[Collected data]
§ §

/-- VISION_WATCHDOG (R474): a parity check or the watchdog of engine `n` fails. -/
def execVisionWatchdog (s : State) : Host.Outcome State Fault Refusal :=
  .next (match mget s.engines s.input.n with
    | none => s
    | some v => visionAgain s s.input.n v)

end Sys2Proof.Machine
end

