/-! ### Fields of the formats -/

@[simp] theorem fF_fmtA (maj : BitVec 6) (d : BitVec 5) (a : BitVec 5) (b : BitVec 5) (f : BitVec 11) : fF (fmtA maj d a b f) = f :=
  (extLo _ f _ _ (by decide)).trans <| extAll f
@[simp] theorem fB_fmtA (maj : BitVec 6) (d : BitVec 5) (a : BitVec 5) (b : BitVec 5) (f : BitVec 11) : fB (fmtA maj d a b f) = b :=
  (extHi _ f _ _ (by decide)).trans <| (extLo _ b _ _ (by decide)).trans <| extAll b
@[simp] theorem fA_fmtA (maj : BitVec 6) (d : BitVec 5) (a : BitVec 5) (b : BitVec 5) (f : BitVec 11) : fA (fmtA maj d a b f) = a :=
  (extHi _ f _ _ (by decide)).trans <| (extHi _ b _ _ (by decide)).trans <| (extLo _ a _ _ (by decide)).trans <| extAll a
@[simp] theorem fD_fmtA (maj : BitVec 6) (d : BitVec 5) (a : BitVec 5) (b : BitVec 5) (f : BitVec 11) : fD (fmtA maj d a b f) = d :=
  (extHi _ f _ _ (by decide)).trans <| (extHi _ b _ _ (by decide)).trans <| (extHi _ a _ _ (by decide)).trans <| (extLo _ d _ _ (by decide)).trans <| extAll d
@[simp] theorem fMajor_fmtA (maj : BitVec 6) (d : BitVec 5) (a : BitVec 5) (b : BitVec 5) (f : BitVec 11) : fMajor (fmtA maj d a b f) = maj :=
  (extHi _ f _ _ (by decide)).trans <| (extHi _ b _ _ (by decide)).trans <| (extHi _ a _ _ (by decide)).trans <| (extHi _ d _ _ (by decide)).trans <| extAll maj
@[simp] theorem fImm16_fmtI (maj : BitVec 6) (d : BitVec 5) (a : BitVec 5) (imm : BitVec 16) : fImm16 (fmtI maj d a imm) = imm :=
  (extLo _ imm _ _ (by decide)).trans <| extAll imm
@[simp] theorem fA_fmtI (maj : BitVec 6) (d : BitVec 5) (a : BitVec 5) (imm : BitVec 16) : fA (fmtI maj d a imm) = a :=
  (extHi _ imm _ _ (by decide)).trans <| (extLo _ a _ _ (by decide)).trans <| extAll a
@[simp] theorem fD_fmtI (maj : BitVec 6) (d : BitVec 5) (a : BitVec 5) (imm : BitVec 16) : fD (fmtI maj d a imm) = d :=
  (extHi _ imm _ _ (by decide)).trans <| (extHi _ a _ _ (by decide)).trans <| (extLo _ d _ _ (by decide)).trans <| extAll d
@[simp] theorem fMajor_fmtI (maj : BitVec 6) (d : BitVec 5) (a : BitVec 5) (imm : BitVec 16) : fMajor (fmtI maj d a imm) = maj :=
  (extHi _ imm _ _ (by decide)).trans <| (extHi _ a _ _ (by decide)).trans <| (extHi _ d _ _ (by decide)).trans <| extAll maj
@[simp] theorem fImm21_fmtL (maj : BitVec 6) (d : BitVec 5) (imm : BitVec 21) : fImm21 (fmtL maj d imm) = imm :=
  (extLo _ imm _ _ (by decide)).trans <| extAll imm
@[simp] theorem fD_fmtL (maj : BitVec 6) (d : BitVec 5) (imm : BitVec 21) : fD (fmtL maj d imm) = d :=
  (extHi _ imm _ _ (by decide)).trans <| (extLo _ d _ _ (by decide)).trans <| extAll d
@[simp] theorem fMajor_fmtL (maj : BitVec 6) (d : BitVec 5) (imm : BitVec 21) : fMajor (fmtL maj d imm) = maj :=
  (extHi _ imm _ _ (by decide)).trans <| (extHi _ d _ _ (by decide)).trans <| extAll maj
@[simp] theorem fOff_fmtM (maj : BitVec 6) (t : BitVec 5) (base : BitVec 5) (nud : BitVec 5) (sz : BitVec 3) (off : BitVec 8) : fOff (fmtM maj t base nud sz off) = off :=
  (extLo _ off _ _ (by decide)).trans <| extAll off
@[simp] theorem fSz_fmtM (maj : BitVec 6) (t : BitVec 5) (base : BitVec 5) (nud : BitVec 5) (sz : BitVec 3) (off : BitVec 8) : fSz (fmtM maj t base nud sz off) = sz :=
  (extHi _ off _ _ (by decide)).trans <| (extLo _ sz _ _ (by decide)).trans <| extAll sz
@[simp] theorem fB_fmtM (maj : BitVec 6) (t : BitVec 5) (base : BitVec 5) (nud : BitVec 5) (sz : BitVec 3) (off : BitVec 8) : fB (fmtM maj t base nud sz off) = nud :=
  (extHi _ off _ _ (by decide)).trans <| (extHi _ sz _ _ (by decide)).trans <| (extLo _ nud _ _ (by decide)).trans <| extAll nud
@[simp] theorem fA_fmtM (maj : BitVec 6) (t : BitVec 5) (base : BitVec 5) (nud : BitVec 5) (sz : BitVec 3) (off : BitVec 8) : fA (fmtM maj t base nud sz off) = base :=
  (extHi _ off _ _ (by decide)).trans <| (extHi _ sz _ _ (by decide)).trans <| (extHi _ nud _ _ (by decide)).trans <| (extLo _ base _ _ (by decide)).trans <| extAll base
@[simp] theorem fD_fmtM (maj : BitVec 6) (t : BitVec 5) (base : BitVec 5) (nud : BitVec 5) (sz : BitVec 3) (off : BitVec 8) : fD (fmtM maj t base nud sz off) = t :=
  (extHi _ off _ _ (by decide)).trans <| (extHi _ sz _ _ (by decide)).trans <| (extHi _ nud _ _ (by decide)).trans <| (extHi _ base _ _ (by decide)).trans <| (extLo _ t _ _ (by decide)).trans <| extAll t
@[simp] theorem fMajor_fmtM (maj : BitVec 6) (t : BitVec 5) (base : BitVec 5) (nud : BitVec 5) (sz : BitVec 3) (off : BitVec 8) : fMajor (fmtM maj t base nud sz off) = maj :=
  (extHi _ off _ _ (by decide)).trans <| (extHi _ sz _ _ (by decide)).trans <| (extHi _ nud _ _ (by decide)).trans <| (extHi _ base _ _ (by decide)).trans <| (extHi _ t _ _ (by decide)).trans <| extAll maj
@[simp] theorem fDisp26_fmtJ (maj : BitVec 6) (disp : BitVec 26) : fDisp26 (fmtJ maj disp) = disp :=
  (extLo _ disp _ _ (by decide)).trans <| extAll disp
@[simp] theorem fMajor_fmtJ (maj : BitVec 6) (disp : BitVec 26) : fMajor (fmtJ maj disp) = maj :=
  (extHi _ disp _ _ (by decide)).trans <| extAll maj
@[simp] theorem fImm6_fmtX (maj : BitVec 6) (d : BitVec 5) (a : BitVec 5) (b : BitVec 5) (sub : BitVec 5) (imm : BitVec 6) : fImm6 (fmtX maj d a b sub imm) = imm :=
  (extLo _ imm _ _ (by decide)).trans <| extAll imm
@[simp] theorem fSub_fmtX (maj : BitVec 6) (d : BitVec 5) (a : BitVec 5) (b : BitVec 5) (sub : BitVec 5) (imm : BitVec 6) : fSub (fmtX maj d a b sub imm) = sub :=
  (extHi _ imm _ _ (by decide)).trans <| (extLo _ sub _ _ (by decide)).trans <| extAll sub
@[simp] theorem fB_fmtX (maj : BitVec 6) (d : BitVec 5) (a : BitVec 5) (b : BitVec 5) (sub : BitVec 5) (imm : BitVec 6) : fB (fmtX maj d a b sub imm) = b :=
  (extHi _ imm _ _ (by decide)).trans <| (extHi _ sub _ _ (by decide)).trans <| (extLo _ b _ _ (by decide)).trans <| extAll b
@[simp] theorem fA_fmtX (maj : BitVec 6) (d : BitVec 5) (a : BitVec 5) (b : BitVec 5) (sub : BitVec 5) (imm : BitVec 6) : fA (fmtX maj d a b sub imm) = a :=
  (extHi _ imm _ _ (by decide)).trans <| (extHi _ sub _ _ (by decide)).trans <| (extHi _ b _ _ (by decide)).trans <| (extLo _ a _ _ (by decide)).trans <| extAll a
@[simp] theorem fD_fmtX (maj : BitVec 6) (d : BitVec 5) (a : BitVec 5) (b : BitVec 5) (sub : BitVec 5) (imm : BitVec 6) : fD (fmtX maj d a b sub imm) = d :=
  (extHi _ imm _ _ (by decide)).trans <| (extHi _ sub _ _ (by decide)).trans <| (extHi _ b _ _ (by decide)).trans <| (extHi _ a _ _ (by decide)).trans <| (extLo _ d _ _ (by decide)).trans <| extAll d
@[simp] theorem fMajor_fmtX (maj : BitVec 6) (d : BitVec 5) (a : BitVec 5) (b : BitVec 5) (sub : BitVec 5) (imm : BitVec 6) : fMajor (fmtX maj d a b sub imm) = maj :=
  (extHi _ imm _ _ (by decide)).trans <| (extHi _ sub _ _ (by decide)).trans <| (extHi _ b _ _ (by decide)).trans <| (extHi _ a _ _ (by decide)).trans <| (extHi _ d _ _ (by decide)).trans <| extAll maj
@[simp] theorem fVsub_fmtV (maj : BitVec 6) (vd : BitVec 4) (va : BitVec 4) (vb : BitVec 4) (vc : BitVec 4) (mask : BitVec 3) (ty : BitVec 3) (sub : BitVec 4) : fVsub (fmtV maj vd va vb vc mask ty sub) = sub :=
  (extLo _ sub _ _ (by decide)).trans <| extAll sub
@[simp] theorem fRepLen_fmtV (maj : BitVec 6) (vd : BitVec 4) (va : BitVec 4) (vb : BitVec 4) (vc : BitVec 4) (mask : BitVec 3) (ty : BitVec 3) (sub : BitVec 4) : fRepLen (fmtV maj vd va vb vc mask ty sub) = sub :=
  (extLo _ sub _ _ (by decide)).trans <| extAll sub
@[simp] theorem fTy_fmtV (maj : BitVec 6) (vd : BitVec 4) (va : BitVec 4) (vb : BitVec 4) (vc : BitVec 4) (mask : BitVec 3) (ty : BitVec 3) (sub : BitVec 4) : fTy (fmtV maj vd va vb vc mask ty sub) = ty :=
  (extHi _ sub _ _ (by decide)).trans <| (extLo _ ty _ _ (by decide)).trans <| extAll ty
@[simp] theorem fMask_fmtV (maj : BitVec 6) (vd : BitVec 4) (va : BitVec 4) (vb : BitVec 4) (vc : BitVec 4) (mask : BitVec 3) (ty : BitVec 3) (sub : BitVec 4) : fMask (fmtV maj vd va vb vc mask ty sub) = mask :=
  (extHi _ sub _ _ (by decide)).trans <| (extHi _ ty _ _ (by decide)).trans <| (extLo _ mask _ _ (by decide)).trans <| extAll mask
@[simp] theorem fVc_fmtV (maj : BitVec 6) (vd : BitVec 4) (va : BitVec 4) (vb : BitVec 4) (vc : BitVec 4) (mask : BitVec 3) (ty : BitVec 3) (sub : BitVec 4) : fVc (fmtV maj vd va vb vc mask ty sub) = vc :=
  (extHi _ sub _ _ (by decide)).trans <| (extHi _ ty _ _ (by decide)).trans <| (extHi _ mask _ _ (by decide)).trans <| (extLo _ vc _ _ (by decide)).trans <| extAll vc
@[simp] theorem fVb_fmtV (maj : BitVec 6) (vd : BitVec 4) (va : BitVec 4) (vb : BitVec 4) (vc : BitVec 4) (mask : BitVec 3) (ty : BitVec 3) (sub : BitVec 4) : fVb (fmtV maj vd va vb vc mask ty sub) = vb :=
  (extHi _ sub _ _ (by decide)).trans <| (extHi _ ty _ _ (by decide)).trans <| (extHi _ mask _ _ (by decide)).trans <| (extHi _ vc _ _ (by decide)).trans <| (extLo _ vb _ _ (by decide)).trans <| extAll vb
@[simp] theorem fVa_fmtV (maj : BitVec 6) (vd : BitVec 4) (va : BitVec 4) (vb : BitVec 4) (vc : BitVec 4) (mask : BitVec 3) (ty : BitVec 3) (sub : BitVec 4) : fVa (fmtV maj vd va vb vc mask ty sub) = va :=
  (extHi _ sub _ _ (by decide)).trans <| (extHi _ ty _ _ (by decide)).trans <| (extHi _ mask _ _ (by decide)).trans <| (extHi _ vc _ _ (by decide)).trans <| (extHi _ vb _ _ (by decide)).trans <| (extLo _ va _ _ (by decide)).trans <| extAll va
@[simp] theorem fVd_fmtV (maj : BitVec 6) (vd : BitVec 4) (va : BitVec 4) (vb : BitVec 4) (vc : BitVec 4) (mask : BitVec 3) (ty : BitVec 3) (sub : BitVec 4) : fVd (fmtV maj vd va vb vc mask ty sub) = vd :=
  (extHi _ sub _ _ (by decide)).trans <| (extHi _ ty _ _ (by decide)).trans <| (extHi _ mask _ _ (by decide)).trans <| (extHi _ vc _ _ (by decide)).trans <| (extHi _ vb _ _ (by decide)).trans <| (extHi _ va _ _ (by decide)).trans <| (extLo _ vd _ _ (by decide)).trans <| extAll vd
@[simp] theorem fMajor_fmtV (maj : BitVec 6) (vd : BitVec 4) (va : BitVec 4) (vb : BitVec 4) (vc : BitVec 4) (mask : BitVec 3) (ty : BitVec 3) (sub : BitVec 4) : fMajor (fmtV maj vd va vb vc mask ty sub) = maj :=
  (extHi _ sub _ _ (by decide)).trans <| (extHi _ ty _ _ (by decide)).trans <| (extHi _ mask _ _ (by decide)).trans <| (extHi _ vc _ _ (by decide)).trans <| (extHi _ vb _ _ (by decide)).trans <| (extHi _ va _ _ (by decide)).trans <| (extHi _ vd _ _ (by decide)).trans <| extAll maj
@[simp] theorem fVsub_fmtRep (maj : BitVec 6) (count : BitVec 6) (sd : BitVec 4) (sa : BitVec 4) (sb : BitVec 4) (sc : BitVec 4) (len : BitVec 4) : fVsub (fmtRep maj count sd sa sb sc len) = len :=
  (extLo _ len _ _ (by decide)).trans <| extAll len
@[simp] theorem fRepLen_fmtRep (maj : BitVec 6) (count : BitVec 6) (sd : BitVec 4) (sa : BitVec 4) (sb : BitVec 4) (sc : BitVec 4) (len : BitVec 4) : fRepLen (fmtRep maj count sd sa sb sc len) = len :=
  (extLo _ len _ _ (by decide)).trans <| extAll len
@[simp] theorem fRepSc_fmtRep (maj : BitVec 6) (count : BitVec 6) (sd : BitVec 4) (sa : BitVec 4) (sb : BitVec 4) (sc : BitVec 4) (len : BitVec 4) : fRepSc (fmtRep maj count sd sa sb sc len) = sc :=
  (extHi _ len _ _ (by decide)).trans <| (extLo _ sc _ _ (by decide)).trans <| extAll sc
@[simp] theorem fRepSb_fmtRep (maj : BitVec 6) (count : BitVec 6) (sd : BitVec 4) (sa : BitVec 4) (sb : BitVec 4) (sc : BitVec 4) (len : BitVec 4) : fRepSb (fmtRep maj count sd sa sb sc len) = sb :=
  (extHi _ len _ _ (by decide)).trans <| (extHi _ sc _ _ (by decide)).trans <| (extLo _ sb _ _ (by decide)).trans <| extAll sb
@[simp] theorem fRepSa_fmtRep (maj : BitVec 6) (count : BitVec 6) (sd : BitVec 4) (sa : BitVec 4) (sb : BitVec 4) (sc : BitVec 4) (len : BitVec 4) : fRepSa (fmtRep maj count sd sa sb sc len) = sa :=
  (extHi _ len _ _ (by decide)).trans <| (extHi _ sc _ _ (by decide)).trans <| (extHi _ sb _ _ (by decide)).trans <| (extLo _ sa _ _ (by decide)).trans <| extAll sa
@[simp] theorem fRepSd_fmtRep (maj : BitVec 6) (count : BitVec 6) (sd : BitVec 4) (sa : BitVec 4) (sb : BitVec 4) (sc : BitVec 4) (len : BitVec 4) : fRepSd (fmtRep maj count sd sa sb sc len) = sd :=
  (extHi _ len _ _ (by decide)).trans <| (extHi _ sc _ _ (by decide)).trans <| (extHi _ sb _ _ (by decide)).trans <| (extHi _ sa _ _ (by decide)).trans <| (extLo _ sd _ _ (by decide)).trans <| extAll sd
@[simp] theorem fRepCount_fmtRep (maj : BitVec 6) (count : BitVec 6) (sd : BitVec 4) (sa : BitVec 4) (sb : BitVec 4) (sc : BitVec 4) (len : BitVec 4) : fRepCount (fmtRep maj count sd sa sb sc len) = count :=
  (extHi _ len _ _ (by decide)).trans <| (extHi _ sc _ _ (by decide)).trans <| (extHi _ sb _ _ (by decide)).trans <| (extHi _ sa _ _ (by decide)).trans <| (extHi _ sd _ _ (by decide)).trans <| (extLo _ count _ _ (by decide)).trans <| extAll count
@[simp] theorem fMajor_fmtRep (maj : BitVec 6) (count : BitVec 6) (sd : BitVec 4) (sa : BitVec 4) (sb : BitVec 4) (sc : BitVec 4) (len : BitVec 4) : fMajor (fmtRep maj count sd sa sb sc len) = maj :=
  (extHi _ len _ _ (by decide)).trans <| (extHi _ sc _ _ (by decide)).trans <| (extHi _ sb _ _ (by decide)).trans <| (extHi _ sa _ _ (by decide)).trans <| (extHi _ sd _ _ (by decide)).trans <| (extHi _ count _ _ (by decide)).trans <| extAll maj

§ §

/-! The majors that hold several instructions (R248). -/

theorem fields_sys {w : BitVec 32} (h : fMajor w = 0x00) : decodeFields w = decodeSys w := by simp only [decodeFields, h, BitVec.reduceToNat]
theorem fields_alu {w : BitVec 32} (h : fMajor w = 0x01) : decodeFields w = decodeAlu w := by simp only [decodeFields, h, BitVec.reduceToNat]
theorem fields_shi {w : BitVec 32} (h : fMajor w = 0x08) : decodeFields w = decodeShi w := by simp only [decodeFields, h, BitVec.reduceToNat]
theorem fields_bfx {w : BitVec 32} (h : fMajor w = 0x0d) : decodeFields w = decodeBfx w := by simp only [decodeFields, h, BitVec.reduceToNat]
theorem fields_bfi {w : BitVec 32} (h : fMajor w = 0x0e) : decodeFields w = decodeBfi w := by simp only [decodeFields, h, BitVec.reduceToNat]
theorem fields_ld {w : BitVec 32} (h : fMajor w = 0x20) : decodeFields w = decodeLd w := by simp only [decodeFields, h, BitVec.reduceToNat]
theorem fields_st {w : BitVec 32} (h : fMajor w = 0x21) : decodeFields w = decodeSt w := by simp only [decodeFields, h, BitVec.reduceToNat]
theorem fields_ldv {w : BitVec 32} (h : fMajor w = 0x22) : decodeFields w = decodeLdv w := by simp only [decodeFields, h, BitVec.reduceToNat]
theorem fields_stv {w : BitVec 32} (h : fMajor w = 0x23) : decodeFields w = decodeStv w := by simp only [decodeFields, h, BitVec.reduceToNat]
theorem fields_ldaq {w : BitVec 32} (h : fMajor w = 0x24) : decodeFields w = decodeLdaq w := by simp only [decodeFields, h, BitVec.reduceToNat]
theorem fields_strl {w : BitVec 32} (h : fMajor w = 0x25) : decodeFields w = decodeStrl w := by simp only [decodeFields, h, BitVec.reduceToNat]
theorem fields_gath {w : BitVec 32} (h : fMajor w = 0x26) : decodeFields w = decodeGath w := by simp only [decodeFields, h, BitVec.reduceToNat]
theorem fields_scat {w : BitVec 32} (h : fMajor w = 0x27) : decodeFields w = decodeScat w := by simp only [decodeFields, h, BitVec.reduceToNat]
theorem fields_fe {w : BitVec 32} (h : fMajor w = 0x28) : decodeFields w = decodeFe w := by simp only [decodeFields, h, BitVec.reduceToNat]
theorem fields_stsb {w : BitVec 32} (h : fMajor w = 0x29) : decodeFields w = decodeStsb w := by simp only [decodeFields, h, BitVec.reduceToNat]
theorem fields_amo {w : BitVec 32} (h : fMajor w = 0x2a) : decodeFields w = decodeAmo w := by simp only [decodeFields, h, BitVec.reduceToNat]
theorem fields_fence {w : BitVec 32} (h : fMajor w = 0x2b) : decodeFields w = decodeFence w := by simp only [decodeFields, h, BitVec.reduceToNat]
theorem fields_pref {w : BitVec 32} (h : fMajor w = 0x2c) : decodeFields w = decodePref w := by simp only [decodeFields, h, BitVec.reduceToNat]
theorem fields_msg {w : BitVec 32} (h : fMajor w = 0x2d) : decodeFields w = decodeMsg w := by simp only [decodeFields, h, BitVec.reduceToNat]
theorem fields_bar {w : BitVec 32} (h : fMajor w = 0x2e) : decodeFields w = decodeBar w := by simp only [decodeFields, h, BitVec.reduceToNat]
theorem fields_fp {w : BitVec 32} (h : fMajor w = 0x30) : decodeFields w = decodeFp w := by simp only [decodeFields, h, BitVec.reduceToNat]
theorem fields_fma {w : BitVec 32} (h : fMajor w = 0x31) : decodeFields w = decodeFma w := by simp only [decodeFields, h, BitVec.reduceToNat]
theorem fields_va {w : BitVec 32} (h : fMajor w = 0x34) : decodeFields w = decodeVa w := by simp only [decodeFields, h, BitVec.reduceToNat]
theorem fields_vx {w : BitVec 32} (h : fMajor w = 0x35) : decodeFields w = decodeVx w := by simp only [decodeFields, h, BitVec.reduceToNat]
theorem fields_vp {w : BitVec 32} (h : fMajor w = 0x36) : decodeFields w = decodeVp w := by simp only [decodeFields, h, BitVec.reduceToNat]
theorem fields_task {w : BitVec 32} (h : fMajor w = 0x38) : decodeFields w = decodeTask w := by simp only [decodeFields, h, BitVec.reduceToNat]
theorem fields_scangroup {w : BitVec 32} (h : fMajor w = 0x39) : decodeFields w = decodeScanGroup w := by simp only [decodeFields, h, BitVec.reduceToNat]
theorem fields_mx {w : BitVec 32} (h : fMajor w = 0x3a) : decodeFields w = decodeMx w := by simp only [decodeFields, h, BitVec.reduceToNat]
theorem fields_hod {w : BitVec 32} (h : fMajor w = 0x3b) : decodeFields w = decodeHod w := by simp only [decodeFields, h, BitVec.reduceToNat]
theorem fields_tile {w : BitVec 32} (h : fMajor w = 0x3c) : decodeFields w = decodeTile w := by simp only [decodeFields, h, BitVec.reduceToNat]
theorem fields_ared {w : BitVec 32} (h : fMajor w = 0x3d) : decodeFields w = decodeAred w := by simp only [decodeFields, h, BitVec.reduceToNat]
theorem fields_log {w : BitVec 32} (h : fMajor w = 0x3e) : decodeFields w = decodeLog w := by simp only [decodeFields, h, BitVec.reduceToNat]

§ §

- What this task involves: As the answer, set down only the lines from the data above between the one holding "vd _ _ (by decide)).trans <| extAll maj" and the one holding "theorem fRepSd_fmtRep (maj", inclusive, exactly as they read.

- Written solution:
  (extHi _ sub _ _ (by decide)).trans <| (extHi _ ty _ _ (by decide)).trans <| (extHi _ mask _ _ (by decide)).trans <| (extHi _ vc _ _ (by decide)).trans <| (extHi _ vb _ _ (by decide)).trans <| (extHi _ va _ _ (by decide)).trans <| (extHi _ vd _ _ (by decide)).trans <| extAll maj
@[simp] theorem fVsub_fmtRep (maj : BitVec 6) (count : BitVec 6) (sd : BitVec 4) (sa : BitVec 4) (sb : BitVec 4) (sc : BitVec 4) (len : BitVec 4) : fVsub (fmtRep maj count sd sa sb sc len) = len :=
  (extLo _ len _ _ (by decide)).trans <| extAll len
@[simp] theorem fRepLen_fmtRep (maj : BitVec 6) (count : BitVec 6) (sd : BitVec 4) (sa : BitVec 4) (sb : BitVec 4) (sc : BitVec 4) (len : BitVec 4) : fRepLen (fmtRep maj count sd sa sb sc len) = len :=
  (extLo _ len _ _ (by decide)).trans <| extAll len
@[simp] theorem fRepSc_fmtRep (maj : BitVec 6) (count : BitVec 6) (sd : BitVec 4) (sa : BitVec 4) (sb : BitVec 4) (sc : BitVec 4) (len : BitVec 4) : fRepSc (fmtRep maj count sd sa sb sc len) = sc :=
  (extHi _ len _ _ (by decide)).trans <| (extLo _ sc _ _ (by decide)).trans <| extAll sc
@[simp] theorem fRepSb_fmtRep (maj : BitVec 6) (count : BitVec 6) (sd : BitVec 4) (sa : BitVec 4) (sb : BitVec 4) (sc : BitVec 4) (len : BitVec 4) : fRepSb (fmtRep maj count sd sa sb sc len) = sb :=
  (extHi _ len _ _ (by decide)).trans <| (extHi _ sc _ _ (by decide)).trans <| (extLo _ sb _ _ (by decide)).trans <| extAll sb
@[simp] theorem fRepSa_fmtRep (maj : BitVec 6) (count : BitVec 6) (sd : BitVec 4) (sa : BitVec 4) (sb : BitVec 4) (sc : BitVec 4) (len : BitVec 4) : fRepSa (fmtRep maj count sd sa sb sc len) = sa :=
  (extHi _ len _ _ (by decide)).trans <| (extHi _ sc _ _ (by decide)).trans <| (extHi _ sb _ _ (by decide)).trans <| (extLo _ sa _ _ (by decide)).trans <| extAll sa
@[simp] theorem fRepSd_fmtRep (maj : BitVec 6) (count : BitVec 6) (sd : BitVec 4) (sa : BitVec 4) (sb : BitVec 4) (sc : BitVec 4) (len : BitVec 4) : fRepSd (fmtRep maj count sd sa sb sc len) = sd :=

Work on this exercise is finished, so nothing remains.